Characters Description
Whitespace Any whitespace characters in the format string causes the position to advance to the next non-whitespace character in the input string. Whitespace characters include spaces, tabs and new lines.
Non-Whitespace except percent (%) Any character that is not a whitespace character or part of a format specifier (which begins with a % character) advances past the same matching character in the input string.
Format specifier A sequence that begins with a percent sign (%) to signify a format specifier, or field, that will be parsed and stored in a variable. A format specifier has the following form.

%[*][width][modifiers]type

Items within square brackets ([]) are optional. The following table describes elements within the format specifier.

Element Meaning
* Indicates that this field is parsed normally but not stored in a variable.
width Specifies the maximum number of characters to be read for this field.
modifiers If supplied, modifies the size of the data type where the field is stored. If not supplied, the default size is used. Supported modifiers are listed below.
hh: For integer fields, the result is stored in an 8-bit variable. Ignored for floating point fields.
h: For integer fields, the result is stored in a 16-bit variable. Ignored for floating point fields.
l For integer fields, the result is stored in a 64-bit variable. Floating point fields are stored in a double.
ll Same effect as the l modifier.
width Specifies the maximum number of characters to include in this field.
type Specifies the field type as described in the following table.

Type Meaning
c Reads a single character. If a width > 1 is specified, an array of characters is read.
d, i Reads a decimal integer. Number may begin with 0 (octal), 0x (hexadecimal) or a + or - sign.
e, E, f, g,G Reads a floating point variable. Number may begin with a + or - sign, and may be written using exponential notation.
o Reads an unsigned octal integer
s Reads a string of characters up to the end of the input string, the next whitespace character, or until the number of characters specified for the width has been read.
u Reads an unsigned decimal integer. Number may begin with 0 (octal), 0x (hexadecimal) or a + sign.
x, X Reads an unsigned hexadecimal integer.
[ Reads a string of characters that are included within square brackets. For example, "[abc]" will read all characters that are either a, b, or c. Use "[^abc]" to read all character that are not a, b, or c. If the first character after "[" or after "[^" is "]", the closing square bracket is considered to be one of the characters rather than the end of the scanset.

The ScanFormatted Class

I thought that writing a scanf() replacement for .NET would be a cool little project. So I created the ScanFormatted class (shown in listing 1).

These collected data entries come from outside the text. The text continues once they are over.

/-- A move that leaves the loop where it is. -/
theorem State.Quiet.of_pos {s t : State} (h : t.pos = s.pos) (ha : s.answers <+: t.answers := by exact List.prefix_rfl)
    (hp : t.polls = s.polls := by rfl) (hl : t.lines = s.lines := by rfl) (hb : s.SameBuffer t := by exact ⟨rfl, rfl⟩)
    (hf : t.cancelFlag = s.cancelFlag := by rfl) : s.Quiet t :=
  ⟨ha, hp, hl, hb, hf, h ▸ .stays _, fun _ _ hr => .inl (h.symm.trans hr)⟩

/-- A request takes the loop to step 3, or leaves it where it is. -/
theorem State.quiet_accept (s : State) (n : Nat) : s.Quiet (s.accept n) := by
  obtain ⟨hp, e⟩ | ⟨-, e⟩ := LoopPos.onRequest_cases n s.pos
  · exact { pos := by rw [State.accept_pos, e, hp]; exact .requests n
            record := fun _ r hr => by rw [State.accept_pos, e] at hr; cases hr }
  · exact .of_pos e

/-- Taking the offered response: a record's length is that of the request. -/
theorem State.quiet_take {s : State} {r : Response} (hb : s.phase = .busy) (hr : s.rsp = some r) : s.Quiet (s.take r) := by
  obtain ⟨hp, ⟨v, rfl, e⟩ | ⟨-, e⟩⟩ | ⟨-, e⟩ := LoopPos.afterResponse_cases s.reqLen r s.pos
  · refine { pos := by rw [State.take_pos, e, hp]; exact .takesRecord _ v, record := fun hs w hw => ?_ }
    obtain ⟨-, ho, -, -⟩ := hs.busy hb
    obtain ⟨-, rfl⟩ := State.respond_eq_ok (Option.some.inj (ho.symm.trans hr))
    rw [State.take_pos, e] at hw
    cases hw
    exact .inr hp
  · exact { pos := by rw [State.take_pos, e, hp]; exact .skips _
            record := fun _ w hw => by rw [State.take_pos, e] at hw; cases hw }
  · exact .of_pos e

/-- Step 3, a whole transaction of the loop's own. -/
theorem State.quiet_parseWhole {s t : State} {n : Nat} (hp : s.pos = .step3 n) (h : s.parseWhole n = .next t) : s.Quiet t := by
  obtain ⟨-, rfl⟩ := State.parseWhole_cases h
  have hpos : ((s.accept n).take (s.respond n).value).pos = LoopPos.afterResponse n (s.respond n).value (.step3 n) := by
    rw [State.take_pos, State.accept_pos, State.accept_reqLen, hp, LoopPos.onRequest_step3]
  cases hv : (s.respond n).value with
  | ok v =>
    obtain ⟨-, rfl⟩ := State.respond_eq_ok hv
    rw [hv, LoopPos.afterResponse_own] at hpos
    exact { pos := by rw [hpos, hp]; exact .takesRecord _ _
            record := fun _ w hw => by rw [hpos] at hw; cases hw; exact .inr hp }
  | truncated =>
    rw [hv, LoopPos.afterResponse_own] at hpos
    exact { pos := by rw [hpos, hp]; exact .skips _
            record := fun _ w hw => by rw [hpos] at hw; cases hw }

/-- PARSE, accepted or not. -/
theorem execParse_quiet {n : Nat} {s t : State} (h : execParse n s = .next t) : s.Quiet t := by
  obtain ⟨-, ⟨-, rfl⟩ | ⟨-, ⟨-, rfl⟩ | ⟨-, rfl⟩⟩⟩ := execParse_cases h
  · exact .of_pos rfl
  · exact .of_shown (s.fresh.quiet_accept n)
  · exact .of_pos rfl

/-- The response rows, whether the response is the one offered or not. -/
theorem State.takeIfOffered_quiet (s : State) (r : Response) : s.Quiet (s.takeIfOffered r) := by
  obtain ⟨hb, hr, e⟩ | e := s.takeIfOffered_cases r <;> rw [e]
  · exact .of_shown (State.quiet_take (s := s.fresh) hb hr)
  · exact .of_pos rfl

/-- Every operation is quiet but CANCEL and the two that call the source. -/
theorem exec_quiet {i : Instr} {s t : State} (h : exec i s = .next t) (hacq : i ≠ .acquire) (hloop : i ≠ .loopIter)
    (hcan : i ≠ .cancel) : s.Quiet t := by
  cases i with
  | acquire => exact absurd rfl hacq
  | loopIter => exact absurd rfl hloop
  | cancel => exact absurd rfl hcan
  | parse n => exact execParse_quiet h
  | rspOk r => cases h; exact s.takeIfOffered_quiet (.ok r)
  | rspTrunc => cases h; exact s.takeIfOffered_quiet .truncated
  | checkLen n => obtain ⟨-, rfl⟩ := execCheckLen_cases h; exact .of_pos rfl
  | decode n w => obtain ⟨-, rfl⟩ := execDecode_cases h; exact .of_pos rfl
  | makeRecord n w =>
    obtain ⟨-, -, rfl⟩ | ⟨-, rfl⟩ := execMakeRecord_cases h <;> exact .of_pos rfl
  | _ => cases h; exact .of_pos rfl

/-! ## All moves -/

/-- What must be the case for the loop to stop without a call, by the reason (41_environment R102, R103; 60_exceptions R123). -/
def State.StopsFor (s : State) : StopReason → Prop
  | .sourceUnavailable => s.handle = .unavailable
  | .cancelled => s.phase = .idle ∧ s.cancelFlag = true
  | .acquisitionFailed => s.phase = .idle ∧ s.pos = .step2 .failed

/-- The source is about to be called by the loop or an operation: the block is idle, the source was initialised, and the loop is
between two iterations. -/
structure State.BeforeCall (s : State) : Prop where
  idle    : s.phase = .idle
  started : s.handle ≠ .unavailable
  between : s.pos.midIteration = false
  running : ∀ why, s.pos ≠ .stopped why

/-- All that a step can do, `rest` being what it leaves of the script. -/
inductive State.Moves (s t : State) : Prop where
  | quiet (h : s.Quiet t)
  | cancels (rest : List Octet) (hf : s.fetch = some (.ok (.cancel, rest)))
      (ht : t = { s.fresh with script := rest, cancelFlag := true })
  | emits (r : Record) (hp : s.pos = .step4 r) (ht : t = s.fresh.emitLine r)
  | stops (why : StopReason) (rest : List Octet) (hr : ∀ w, s.pos ≠ .stopped w) (hw : s.StopsFor why)
      (ht : t = { s.fresh.stop why with script := rest })
  | calls (rest : List Octet) (hb : s.BeforeCall) (hc : State.callSource { s.fresh with script := rest } = .next t)
  | iterates (rest : List Octet) (u : State) (a : AcqResult) (hf : s.fetch = some (.ok (.loopIter, rest))) (hb : s.BeforeCall)
      (hc : State.callSource { s.fresh with script := rest } = .next u) (hu : u.pos = .step2 a)
      (hfin : u.finishIteration a = .next t)

/-- Step 1 of the loop, by itself or as ACQUIRE. -/
theorem State.moves_acquireStep {s t : State} {rest : List Octet}
    (h : State.acquireStep { s with script := rest } = .next t) : s.Moves t := by
  obtain ⟨-, rfl⟩ | ⟨hr, ⟨hu, rfl⟩ | ⟨hh, hi, ⟨-, rfl⟩ | ⟨hm, ⟨hc, rfl⟩ | hc⟩⟩⟩ := State.acquireStep_cases h
  · exact .quiet (.of_pos rfl)
  · exact .stops .sourceUnavailable rest hr hu rfl
  · exact .quiet (.of_pos rfl)
  · exact .stops .cancelled rest hr ⟨hi, hc⟩ rfl
  · exact .calls rest ⟨hi, hh, hm, hr⟩ hc

/-- A placed LOOP_ITER. -/
theorem State.moves_loopIter {s t : State} {rest : List Octet} (hf : s.fetch = some (.ok (.loopIter, rest)))
    (h : execLoopIter { s with script := rest } = .next t) : s.Moves t := by
  obtain ⟨-, -, -, rfl⟩ | ⟨-, hacq⟩ | ⟨u, a, hh, hi, hm, hacq, hc, hu, hfin⟩ := execLoopIter_cases h
  · exact .quiet (.of_pos rfl)
  · exact State.moves_acquireStep hacq
  · refine .iterates rest u a hf ⟨hi, hh, hm, fun why hp => ?_⟩ hc hu hfin
    rw [State.acquireStep_stopped (s := { s with script := rest }) hp] at hacq
    cases hacq
    cases hp.symm.trans hu

/-- A placed operation. -/
theorem State.moves_exec {i : Instr} {s t : State} {rest : List Octet} (hf : s.fetch = some (.ok (i, rest)))
    (h : exec i { s with script := rest } = .next t) : s.Moves t := by
  by_cases hacq : i = .acquire
  · subst hacq; exact State.moves_acquireStep h
  by_cases hloop : i = .loopIter
  · subst hloop; exact State.moves_loopIter hf h
  by_cases hcan : i = .cancel
  · subst hcan; cases h; exact .cancels rest hf rfl
  exact .quiet (.of_shown (exec_quiet h hacq hloop hcan))

/-- The system's own step. -/
theorem State.moves_advance {s t : State} (h : s.advance = .next t) : s.Moves t := by
  obtain ⟨hu, hr, rfl⟩ | ⟨-, ⟨hb, ⟨r, hr, rfl⟩ | ⟨-, rfl⟩⟩ |
    ⟨hi, ⟨-, ha⟩ | ⟨hp, rfl⟩ | ⟨n, hp, rfl⟩ | ⟨n, hp, hw⟩ | ⟨r, hp, rfl⟩ | ⟨hp, rfl⟩⟩⟩ := State.advance_cases h
  · exact .stops .sourceUnavailable s.script hr hu rfl
  · exact .quiet (.of_shown (State.quiet_take (s := s.fresh) hb hr))
  · exact .quiet (.of_pos rfl)
  · exact State.moves_acquireStep ha
  · exact .stops .acquisitionFailed s.script (by simp [hp]) ⟨hi, hp⟩ rfl
  · exact .quiet { pos := hp ▸ .requests n, record := fun _ _ hr => by cases hr }
  · exact .quiet (.of_shown (State.quiet_parseWhole (s := s.fresh) hp hw))
  · exact .emits r hp rfl
  · exact .quiet { pos := hp ▸ .goesBack, record := fun _ _ hr => by cases hr }

/-- Every step is one of the moves. -/
theorem step_moves {s t : State} (h : step s = .next t) : s.Moves t := by
  obtain ha | ⟨rest, rfl⟩ | ⟨a, rest, -, rfl⟩ | ⟨i, rest, hf, -, hx⟩ := step_cases h
  · exact State.moves_advance ha
  · exact .quiet (.of_pos rfl)
  · exact .quiet (.of_pos rfl (List.prefix_append _ _))
  · exact State.moves_exec hf hx

/-! ## A stop, and the flag -/

/-- A loop that has stopped makes no move. -/
theorem LoopPos.Follows.of_stopped {p q : LoopPos} {why : StopReason} (h : p.Follows q) (hp : p = .stopped why) :
    q = .stopped why := by
  subst hp
  cases h
  rfl

/-- No quiet move stops the loop. -/
theorem LoopPos.Follows.not_stopped {p q : LoopPos} {why : StopReason} (h : p.Follows q) (hq : q = .stopped why) :
    p = .stopped why := by
  subst hq
  cases h
  rfl

/-- Settles O48: a stopped loop is past every move but the quiet ones and CANCEL. -/
theorem stoppedIsFinal : Obligations.StoppedIsFinal := by
  intro s t why h hp
  cases step_moves h with
  | quiet q => exact ⟨q.pos.of_stopped hp, q.answers, q.polls, q.lines, q.buffer⟩
  | cancels rest hf ht => subst ht; exact ⟨hp, List.prefix_rfl, rfl, rfl, rfl, rfl⟩
  | emits r hp' ht => cases hp.symm.trans hp'
  | stops w rest hr hw ht => exact absurd hp (hr why)
  | calls rest hb hc => exact absurd hp (hb.running why)
  | iterates rest u a hf hb hc hu hfin => exact absurd hp (hb.running why)

/-- The rest of an iteration keeps the flag. -/
theorem State.finishIteration_cancelFlag {s t : State} {a : AcqResult} (hp : s.pos = .step2 a)
    (h : s.finishIteration a = .next t) : t.cancelFlag = s.cancelFlag := by
  obtain ⟨rfl, rfl⟩ | ⟨n, rfl, hn, rfl⟩ | ⟨n, rfl, h14, hn, rfl⟩ := State.finishIteration_cases hp h <;> rfl

/-- A step keeps the flag, or runs a placed CANCEL and sets it. -/
theorem step_cancelFlag {s t : State} (h : step s = .next t) :
    t.cancelFlag = s.cancelFlag ∨ (t.cancelFlag = true ∧ ∃ rest, s.fetch = some (.ok (.cancel, rest))) := by
  cases step_moves h with
  | quiet q => exact .inl q.flag
  | cancels rest hf ht => subst ht; exact .inr ⟨rfl, rest, hf⟩
  | emits r hp ht => subst ht; exact .inl rfl
  | stops why rest hr hw ht => subst ht; exact .inl rfl
  | calls rest hb hc =>
    obtain ⟨-, -, hflag⟩ := State.callSource_kept hc
    exact .inl hflag
  | iterates rest u a hf hb hc hu hfin =>
    obtain ⟨-, -, hflag⟩ := State.callSource_kept hc
    exact .inl ((State.finishIteration_cancelFlag hu hfin).trans hflag)

/-- Settles O49: by what a step does to the flag. -/
theorem cancelFlagIsNeverCleared : Obligations.CancelFlagIsNeverCleared := by
  intro s t h
  obtain e | ⟨hset, hf⟩ := step_cancelFlag h
  · exact ⟨fun hs => e.trans hs, fun hs ht => by rw [e, hs] at ht; cases ht⟩
  · exact ⟨fun _ => hset, fun _ _ => hf⟩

It is not entirely compatible with the C standard. For starters, there are actually several slight variations on the scanf() implementations available today. Also, some changes were necessary in order to run on the .NET platform. For example, pointer types are not supported.

Another thing that changed is the way parsed variables are returned. scanf() takes a variable number of arguments that get populated with the parsed fields. .NET allows a variable number of arguments using the params array. Unfortunately, while the entire params array can be passed using ref or out, there is no way to do this for each of the arguments in the array. So I added a Results collection to the class instead. This collection is of type List<object>. After parsing a string, this collection contains all the variables that were parsed.

While it may not be exactly like scanf(), I did make an effort to come reasonably close to the C standard. For simple format strings, the parser should work almost identically. For some more complex format strings, some changes may be necessary.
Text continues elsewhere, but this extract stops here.